NAPOLI – “Non mi arrendo vivo una situazione fortemente discriminatoria, non ci possono essere vittime di serie A e vittime di serie B”. Così la vedova di Giuseppe Veropalumbo, Carmela Sermino, donna coraggiosa e determinata, conduce la battaglia contro la burocrazia, perché la legge non contempla il caso specifico. Il fatto, all’epoca, commosse l’Italia: Giuseppe, a soli 30 anni, morì colpito da un proiettile vagante la notte di capodanno 2007. Una notte di festa trasformata in tragedia, ma la moglie e la figlioletta di otto anni non hanno diritto al riconoscimento dello status di familiare di vittima della criminalità organizzata, perché il colpevole non è stato scoperto. Una nota del Ministero degli Interni chiude così la vicenda del giovane carrozziere di Torre Annunziata, ucciso mentre si trovava nel salotto di casa, in attesa del tradizionale brindisi di fine anno.
LETTERA AL PRESIDENTE DELLA CAMERA – Sentendosi lesa nei suoi diritti di donna, moglie e madre, la giovane ha inviato una toccante lettera alla presidente della Camera, Laura Boldrini, alla quale ha chiesto anche un incontro: “Mio marito – scrive – faceva il carrozziere nell’officina del padre. Era incensurato e non aveva frequentazioni malavitose. La sua unica colpa è stata quella di essere rimasto a vivere, dopo il matrimonio, nel quartiere d’origine, in quello che, in anni lontani, era il cuore pulsante della città”. Un territorio in guerra, permeato dal traffico di droga, ma la famiglia Veropalumbo era felice.

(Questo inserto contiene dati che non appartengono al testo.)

-- ==== Sys2Proof/Laws/PerInstr.lean ====
section
/-! SUPPORT. Per-instruction facts about the encoding, one lemma per constructor. -/

namespace Sys2Proof.Laws

/-- The operation code of a command (30_encoding.md R81). -/
def opcodeOf : Instr → BitVec 4
  | .construct _ => 0x0
  | .softReset => 0x1
  | .setFrequency _ => 0x2
  | .writeSteps _ _ _ => 0x3
  | .writeDutyCycle _ _ => 0x4
  | .readDutyCycle _ => 0x5
  | .resetAllChannels => 0x6

/-- The operation field of a word put together from its three fields. -/
theorem wordOp_commandWord (op ch : BitVec 4) (arg : BitVec 32) :
    wordOp (commandWord op ch arg) = op := by
  apply BitVec.eq_of_getLsbD_eq
  intro k hk
  simp only [wordOp, commandWord, BitVec.getLsbD_extractLsb', BitVec.getLsbD_append]
  simp [hk, show ¬(36 + k < 32) by omega, show ¬(36 + k - 32 < 4) by omega,
    show 36 + k - 32 - 4 = k by omega]

/-- The channel field of a word put together from its three fields. -/
theorem wordCh_commandWord (op ch : BitVec 4) (arg : BitVec 32) :
    wordCh (commandWord op ch arg) = ch := by
  apply BitVec.eq_of_getLsbD_eq
  intro k hk
  simp only [wordCh, commandWord, BitVec.getLsbD_extractLsb', BitVec.getLsbD_append]
  simp [hk, show ¬(32 + k < 32) by omega, show 32 + k - 32 = k by omega]

/-- The operand field of a word put together from its three fields. -/
theorem wordArg_commandWord (op ch : BitVec 4) (arg : BitVec 32) :
    wordArg (commandWord op ch arg) = arg := by
  apply BitVec.eq_of_getLsbD_eq
  intro k hk
  simp only [wordArg, commandWord, BitVec.getLsbD_extractLsb', BitVec.getLsbD_append]
  simp [hk]

end Sys2Proof.Laws

namespace Sys2Proof.Laws.OpcodeField

/-- The word of a command carries the command's operation code in bits 39:36 (R80, R81). -/
def Statement (i : Instr) : Prop := wordOp (encode i) = opcodeOf i

theorem construct (dev : DevAddr) : Statement (.construct dev) := wordOp_commandWord _ _ _

theorem softReset : Statement .softReset := wordOp_commandWord _ _ _

theorem setFrequency (hz : Int) : Statement (.setFrequency hz) := wordOp_commandWord _ _ _

theorem writeSteps (ch : Channel) (on off : Int) : Statement (.writeSteps ch on off) :=
  wordOp_commandWord _ _ _

theorem writeDutyCycle (ch : Channel) (duty : Int) : Statement (.writeDutyCycle ch duty) :=
  wordOp_commandWord _ _ _

theorem readDutyCycle (ch : Channel) : Statement (.readDutyCycle ch) := wordOp_commandWord _ _ _

theorem resetAllChannels : Statement .resetAllChannels := wordOp_commandWord _ _ _

end Sys2Proof.Laws.OpcodeField
end

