theorem witness_ReadDutyCycleExecutes :
    ∀ n : Fin 5, (running .reset 0x5F00000000 (BitVec.ofNat 7 n.val)).phase ≠ .uninitialized ∧
      (running .reset 0x5F00000000 (BitVec.ofNat 7 n.val)).seq = BitVec.ofNat 7 n.val ∧
      nextAnswer (running .reset 0x5F00000000 (BitVec.ofNat 7 n.val)) = .plain := by decide

theorem witness_ResetAllChannelsExecutes :
    (running .reset 0x6000000000 63).phase ≠ .uninitialized ∧
    ((running .reset 0x6000000000 63).seq.toNat < 64 ∧
      nextAnswer (running .reset 0x6000000000 63) = .plain) ∧
    seqChannel (running .reset 0x6000000000 63).seq = (15 : Channel).val ∧
    (running .reset 0x6000000000 64).seq = 64 := by decide

/-- A write, the last one of the longest sequence, and a read. -/
theorem witness_AnsweredTransactionAdvances :
    let s := { running .reset 0x6000000000 63 with answers := [.ok 0 .old []] }
    let r := { running .reset 0x5F00000000 3 with
      answers := [.ok 0xA5 (.byte 1) [⟨0x40, 0x44, 2⟩]] }
    (admitted .resetAllChannels s = true ∧ nextTxnOf .resetAllChannels s = some (.write 0x45 0x00) ∧
      nextAnswer s = .ok 0 .old [] ∧
      cellKey s.cfg (deviceOf .resetAllChannels s) (Txn.write 0x45 0x00).reg ≠ cellKey s.cfg 0x40 0x44) ∧
    (admitted (.readDutyCycle 15) r = true ∧ nextTxnOf (.readDutyCycle 15) r = some (.read 0x45) ∧
      nextAnswer r = .ok 0xA5 (.byte 1) [⟨0x40, 0x44, 2⟩] ∧
      cellKey r.cfg (deviceOf (.readDutyCycle 15) r) (Txn.read 0x45).reg ≠ cellKey r.cfg 0x40 0x43 ∧
      ∀ c ∈ (Txn.read 0x45).sideEffects [⟨0x40, 0x44, 2⟩],
        cellKey r.cfg c.dev c.reg ≠ cellKey r.cfg 0x40 0x43) := by decide

theorem witness_FailedTransactionEndsTheCommand :
    let s := { running .uninitialized 0x0000000041 1 with answers := [.err (.byte 9) []] }
    admitted (.construct 0x41) s = true ∧ nextTxnOf (.construct 0x41) s = some (.write 0x01 0x04) ∧
      nextAnswer s = .err (.byte 9) [] ∧
      cellKey s.cfg (deviceOf (.construct 0x41) s) (Txn.write 0x01 0x04).reg ≠
        cellKey s.cfg 0x41 0x00 := by decide

theorem witness_SilentBusKeepsTheBlockWaiting :
    let s := { running .uninitialized 0x0000000041 0 with answers := [.silent] }
    admitted (.construct 0x41) s = true ∧ nextTxnOf (.construct 0x41) s = some (.write 0x00 0x00) ∧
      nextAnswer s = .silent := by decide

theorem witness_PhaseGateRefuses :
    (running .reset 0x0000000040 0).phase ≠ .uninitialized ∧
    ((∀ dev, Instr.softReset ≠ .construct dev) ∧
      (running .uninitialized 0x1000000000 0).phase = .uninitialized) ∧
    ∃ t, exec .softReset (running .uninitialized 0x1000000000 0) = .next t ∧
      t.responses = (running .uninitialized 0x1000000000 0).responses ++ [0x9000] :=
  ⟨by decide, ⟨nofun, rfl⟩, _, rfl, by decide⟩

theorem witness_InvalidFrequencyIsRejected :
    ((running .reset 0x2000000027 0).phase ≠ .uninitialized ∧ ((39 : Int) < 40 ∨ (1000 : Int) < 39)) ∧
    ((1001 : Int) < 40 ∨ (1000 : Int) < 1001) ∧
    ∃ t, exec (.setFrequency 39) (running .reset 0x2000000027 0) = .next t ∧
      t.responses = (running .reset 0x2000000027 0).responses ++ [0x3000] :=
  ⟨by decide, by decide, _, rfl, by decide⟩

theorem witness_InvalidStepRangeIsRejected :
    ((running .reset 0x3010000000 0).phase ≠ .uninitialized ∧
      ¬(((0 : Int) ≤ 4096 ∧ (4096 : Int) < 4096) ∧ ((0 : Int) ≤ 0 ∧ (0 : Int) < 4096))) ∧
    ¬(((0 : Int) ≤ 0 ∧ (0 : Int) < 4096) ∧ ((0 : Int) ≤ -1 ∧ (-1 : Int) < 4096)) ∧
    ∃ t, exec (.writeSteps 0 4096 0) (running .reset 0x3010000000 0) = .next t ∧
      t.responses = (running .reset 0x3010000000 0).responses ++ [0x4000] :=
  ⟨by decide, by decide, _, rfl, by decide⟩

theorem witness_InvalidDutyCycleIsRejected :
    ((running .reset 0x4000010001 0).phase ≠ .uninitialized ∧
      ((65537 : Int) < 0 ∨ (65536 : Int) < 65537)) ∧
    ((-1 : Int) < 0 ∨ (65536 : Int) < -1) ∧
    ∃ t, exec (.writeDutyCycle 0 65537) (running .reset 0x4000010001 0) = .next t ∧
      t.responses = (running .reset 0x4000010001 0).responses ++ [0x5000] :=
  ⟨by decide, by decide, _, rfl, by decide⟩

theorem witness_ValidationPrecedesEveryEffect :
    (∃ t, blockStep (running .reset 0x3010000000 0) = .next t ∧ t.responses = [] ++ [0x4000] ∧
      (rspStatus 0x4000).toNat ∈ [3, 4, 5, 8, 9] ∧
      sequencerOk (running .reset 0x3010000000 0) = true) ∧
    (∃ t, blockStep (running .reset 0x7000000000 0) = .next t ∧ t.responses = [] ++ [0x8000] ∧
      (rspStatus 0x8000).toNat ∈ [3, 4, 5, 8, 9]) :=
  ⟨⟨_, rfl, by decide, by decide, by decide⟩, _, rfl, by decide, by decide⟩

theorem witness_StatusMatrix : ∃ t, exec .softReset (running .reset 0x1000000000 0) = .next t :=
  ⟨_, rfl⟩

/-- The three clauses: an OK end, a step that is not one, a refused cell. -/
theorem witness_PhaseTransitions :
    (∃ t, exec .softReset (running .uninitialized 0x1000000000 0) = .next t ∧
      gateOpen .softReset (running .uninitialized 0x1000000000 0).phase = false) ∧
    (∃ t, exec (.setFrequency 60) (running .active 0x200000003C 4) = .next t ∧
      ∃ r, t.responses = (running .active 0x200000003C 4).responses ++ [rspWord .ok r]) ∧
    (∃ t, exec (.setFrequency 60) (running .active 0x200000003C 0) = .next t ∧
      ∀ r, t.responses ≠ (running .active 0x200000003C 0).responses ++ [rspWord .ok r]) :=
  ⟨⟨_, rfl, rfl⟩, ⟨_, rfl, 0, by decide⟩, _, rfl, nofun⟩

theorem witness_CommandsFrameTheBlock :
    ∃ t, exec (.construct 0x41) (running .uninitialized 0x0000000041 0) = .next t := ⟨_, rfl⟩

ARCHIVIATE LE INDAGINI – Le indagini, purtroppo, sono state ufficialmente archiviate senza dare un nome e un volto all’assassino: “Perizie balistiche, interrogatori, sopralluoghi, ricostruzioni, intercettazioni telefoniche e ambientali non hanno portato a nulla. L’uccisione di un uomo onesto, nel fiore degli anni, non ha, dunque, un colpevole”.
SENZA CONDANNA NESSUN BENEFICIO – Nel documento che accompagna il decreto di archiviazione il procuratore Diego Marmo spiega che, anche senza un responsabile, Veropalumbo è una vittima indiretta della camorra in considerazione “della eccezionale densità e propensione criminale del rione, del numero di bossoli rivenuti nelle strade la mattina seguente, della mole di armi sequestrate nei mesi successivi e del numero degli arresti per reati riconducibili all’azione dei clan”. Per i vertici del Ministero tutto questo non basta. Senza condanna niente benefici. E Carmela è costretta a fare i salti mortali per mantenere la figlioletta e continuare a credere nelle Istituzioni. Non si ferma nella sua battaglia.